• **Instructions to follow**:
Reproduce the entries below exactly, but only from the line containing "R69: BCEIL on" to the line containing "def Obligations.BceilResult : Prop", inclusive.

────────

-- ==== Sys2Proof/Machine/Dispatch.lean ====
section
/-! DEFINITION. One arm per operation of opcode_table.json. -/

namespace Sys2Proof.Machine

def exec (i : Instr) (s : State) : Host.Outcome State Fault Refusal :=
  match i with
  | .clz w => Sys2Proof.Machine.execClz w s
  | .clo w => Sys2Proof.Machine.execClo w s
  | .ctz w => Sys2Proof.Machine.execCtz w s
  | .cto w => Sys2Proof.Machine.execCto w s
  | .popc w => Sys2Proof.Machine.execPopc w s
  | .bwid w => Sys2Proof.Machine.execBwid w s
  | .hsb w => Sys2Proof.Machine.execHsb w s
  | .bfloor w => Sys2Proof.Machine.execBfloor w s
  | .bceil w => Sys2Proof.Machine.execBceil w s
  | .rotl w => Sys2Proof.Machine.execRotl w s
  | .rotr w => Sys2Proof.Machine.execRotr w s

end Sys2Proof.Machine
end

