/-- R66: BWID. 0 for 0, else one more than the index of the highest set bit. -/
def Obligations.BwidResult : Prop :=
  (∀ wsel : BitVec 2, decode (wsel ++ 0b0101#4) = .ok (.bwid (widthOfWsel wsel))) ∧
  (∀ (w : Width) (st : State), exec (.bwid w) st =
    .next { st with y := BitVec.ofNat 64 (w.bits - plainClz (st.x.setWidth w.bits)), cv := false, cvc := 0 }) ∧
  (∀ (w : Width) (st : State), st.x.setWidth w.bits = 0 → exec (.bwid w) st =
    .next { st with y := 0, cv := false, cvc := 0 }) ∧
  (∀ (w : Width) (st : State), st.x.setWidth w.bits ≠ 0 → exec (.bwid w) st =
    .next { st with y := BitVec.ofNat 64 (hb (st.x.setWidth w.bits) + 1), cv := false, cvc := 0 }) ∧
  (∀ (w : Width) (st : State), st.x.setWidth w.bits = 1#w.bits → exec (.bwid w) st =
    .next { st with y := 1, cv := false, cvc := 0 }) ∧
  (∀ (w : Width) (st : State), (st.x.setWidth w.bits).msb = true → exec (.bwid w) st =
    .next { st with y := BitVec.ofNat 64 w.bits, cv := false, cvc := 0 }) ∧
  ∀ st : State, st.x.setWidth 32 = 17#32 → exec (.bwid .w32) st =
    .next { st with y := 5, cv := false, cvc := 0 }

/-- R67: HSB. 1 exactly when one bit of `xw` is set. -/
def Obligations.HsbResult : Prop :=
  (∀ wsel : BitVec 2, decode (wsel ++ 0b0110#4) = .ok (.hsb (widthOfWsel wsel))) ∧
  (∀ (w : Width) (st : State), exec (.hsb w) st =
    .next { st with y := if st.x.setWidth w.bits ≠ 0 ∧
                            st.x.setWidth w.bits &&& (st.x.setWidth w.bits - 1#w.bits) = 0 then 1 else 0,
                    cv := false, cvc := 0 }) ∧
  (∀ (w : Width) (st : State), exec (.hsb w) st =
    .next { st with y := if ones (st.x.setWidth w.bits) = 1 then 1 else 0, cv := false, cvc := 0 }) ∧
  (∀ (w : Width) (st : State), st.x.setWidth w.bits = 0 → exec (.hsb w) st =
    .next { st with y := 0, cv := false, cvc := 0 }) ∧
  (∀ (w : Width) (st : State), (st.x.setWidth w.bits).toNat = 2 ^ (w.bits - 1) → exec (.hsb w) st =
    .next { st with y := 1, cv := false, cvc := 0 }) ∧
  (∀ (w : Width) (st : State), st.x.setWidth w.bits = BitVec.allOnes w.bits → exec (.hsb w) st =
    .next { st with y := 0, cv := false, cvc := 0 }) ∧
  ∀ st : State, st.x.setWidth 32 = 64#32 → exec (.hsb .w32) st =
    .next { st with y := 1, cv := false, cvc := 0 }

/-- R68: BFLOOR. 0 for 0, else 2 to the index of the highest set bit; `r <= xw < 2r`. -/
def Obligations.BfloorResult : Prop :=
  (∀ wsel : BitVec 2, decode (wsel ++ 0b0111#4) = .ok (.bfloor (widthOfWsel wsel))) ∧
  (∀ (w : Width) (st : State), st.x.setWidth w.bits = 0 → exec (.bfloor w) st =
    .next { st with y := 0, cv := false, cvc := 0 }) ∧
  (∀ (w : Width) (st : State), st.x.setWidth w.bits ≠ 0 → exec (.bfloor w) st =
    .next { st with y := BitVec.ofNat 64 (2 ^ (w.bits - plainClz (st.x.setWidth w.bits) - 1)),
                    cv := false, cvc := 0 }) ∧
  (∀ (w : Width) (st : State), st.x.setWidth w.bits ≠ 0 →
    ∃ k, k < w.bits ∧ 2 ^ k ≤ (st.x.setWidth w.bits).toNat ∧ (st.x.setWidth w.bits).toNat < 2 * 2 ^ k ∧
      exec (.bfloor w) st = .next { st with y := BitVec.ofNat 64 (2 ^ k), cv := false, cvc := 0 }) ∧
  (∀ (w : Width) (st : State) (k : Nat), k < w.bits → (st.x.setWidth w.bits).toNat = 2 ^ k → exec (.bfloor w) st =
    .next { st with y := BitVec.ofNat 64 (2 ^ k), cv := false, cvc := 0 }) ∧
  (∀ (w : Width) (st : State), st.x.setWidth w.bits = BitVec.allOnes w.bits → exec (.bfloor w) st =
    .next { st with y := BitVec.ofNat 64 (2 ^ (w.bits - 1)), cv := false, cvc := 0 }) ∧
  ∀ st : State, st.x.setWidth 32 = 17#32 → exec (.bfloor .w32) st =
    .next { st with y := 16, cv := false, cvc := 0 }

/-- R69: BCEIL on a legal operand gives the smallest power of two not below it, 0 for 0; above `2^(W-1)` it is the
contract violation BCEIL_RANGE. On a legal operand the result is decrement, smear, increment (64 bits for W = 64, else 32
bits truncated to W). -/
def Obligations.BceilResult : Prop :=
  (∀ wsel : BitVec 2, decode (wsel ++ 0b1000#4) = .ok (.bceil (widthOfWsel wsel))) ∧
  (∀ (w : Width) (st : State), 2 ^ (w.bits - 1) < (st.x.setWidth w.bits).toNat →
    exec (.bceil w) st = .fault (.contractViolation .bceilRange)) ∧
  (∀ (w : Width) (st : State), st.x.setWidth w.bits = 0 → exec (.bceil w) st =
    .next { st with y := 0, cv := false, cvc := 0 }) ∧
  (∀ (w : Width) (st : State), 1 ≤ (st.x.setWidth w.bits).toNat →
    (st.x.setWidth w.bits).toNat ≤ 2 ^ (w.bits - 1) →
    ∃ k, k < w.bits ∧ (st.x.setWidth w.bits).toNat ≤ 2 ^ k ∧
      (∀ j, (st.x.setWidth w.bits).toNat ≤ 2 ^ j → 2 ^ k ≤ 2 ^ j) ∧
      exec (.bceil w) st = .next { st with y := BitVec.ofNat 64 (2 ^ k), cv := false, cvc := 0 }) ∧
  (∀ (w : Width) (st : State) (k : Nat), k < w.bits → (st.x.setWidth w.bits).toNat = 2 ^ k → exec (.bceil w) st =
    .next { st with y := BitVec.ofNat 64 (2 ^ k), cv := false, cvc := 0 }) ∧
  (∀ (w : Width) (st : State), (st.x.setWidth w.bits).toNat ≤ 2 ^ (w.bits - 1) →
    exec (.bceil w) st = .next { st with
      y := if w = .w64 then smear64 (st.x - 1#64) + 1#64
           else ((smear32 ((st.x.setWidth w.bits).setWidth 32 - 1#32) + 1#32).setWidth w.bits).setWidth 64,
      cv := false, cvc := 0 }) ∧
  ∀ st : State, st.x.setWidth 32 = 17#32 → exec (.bceil .w32) st =
    .next { st with y := 32, cv := false, cvc := 0 }

/-- R63: ROTL. Bit `i` of the result is `xw[(i - m) mod W]`, with `m = s mod W` floored; above W the result is 0. -/
def Obligations.RotlResult : Prop :=
  (∀ wsel : BitVec 2, decode (wsel ++ 0b1001#4) = .ok (.rotl (widthOfWsel wsel))) ∧
  (∀ (w : Width) (st : State), ∃ y : Data,
    exec (.rotl w) st = .next { st with y := y, cv := false, cvc := 0 } ∧
    ∀ i, y.getLsbD i = (decide (i < w.bits) && st.x.getLsbD (((i : Int) - st.s.toInt) % (w.bits : Int)).toNat)) ∧
  (∀ (w : Width) (st : State), ∃ m c : Nat, m < w.bits ∧ c < w.bits ∧
    (m : Int) = st.s.toInt % (w.bits : Int) ∧ c = (w.bits - m) % w.bits ∧
    exec (.rotl w) st = .next { st with
      y := (st.x.setWidth w.bits <<< m ||| st.x.setWidth w.bits >>> c).setWidth 64, cv := false, cvc := 0 }) ∧
  (∀ (w : Width) (st : State), (st.s.toInt % (w.bits : Int) = 0 ∨ st.x.setWidth w.bits = 0 ∨
      st.x.setWidth w.bits = BitVec.allOnes w.bits) →
    exec (.rotl w) st = .next { st with y := (st.x.setWidth w.bits).setWidth 64, cv := false, cvc := 0 }) ∧
  ∀ st : State, st.x.setWidth 32 = 0x80000000#32 → st.s = 1 → exec (.rotl .w32) st =
    .next { st with y := 0x00000001, cv := false, cvc := 0 }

────────

• **Written answer**:
/-- R69: BCEIL on a legal operand gives the smallest power of two not below it, 0 for 0; above `2^(W-1)` it is the
contract violation BCEIL_RANGE. On a legal operand the result is decrement, smear, increment (64 bits for W = 64, else 32
bits truncated to W). -/
def Obligations.BceilResult : Prop :=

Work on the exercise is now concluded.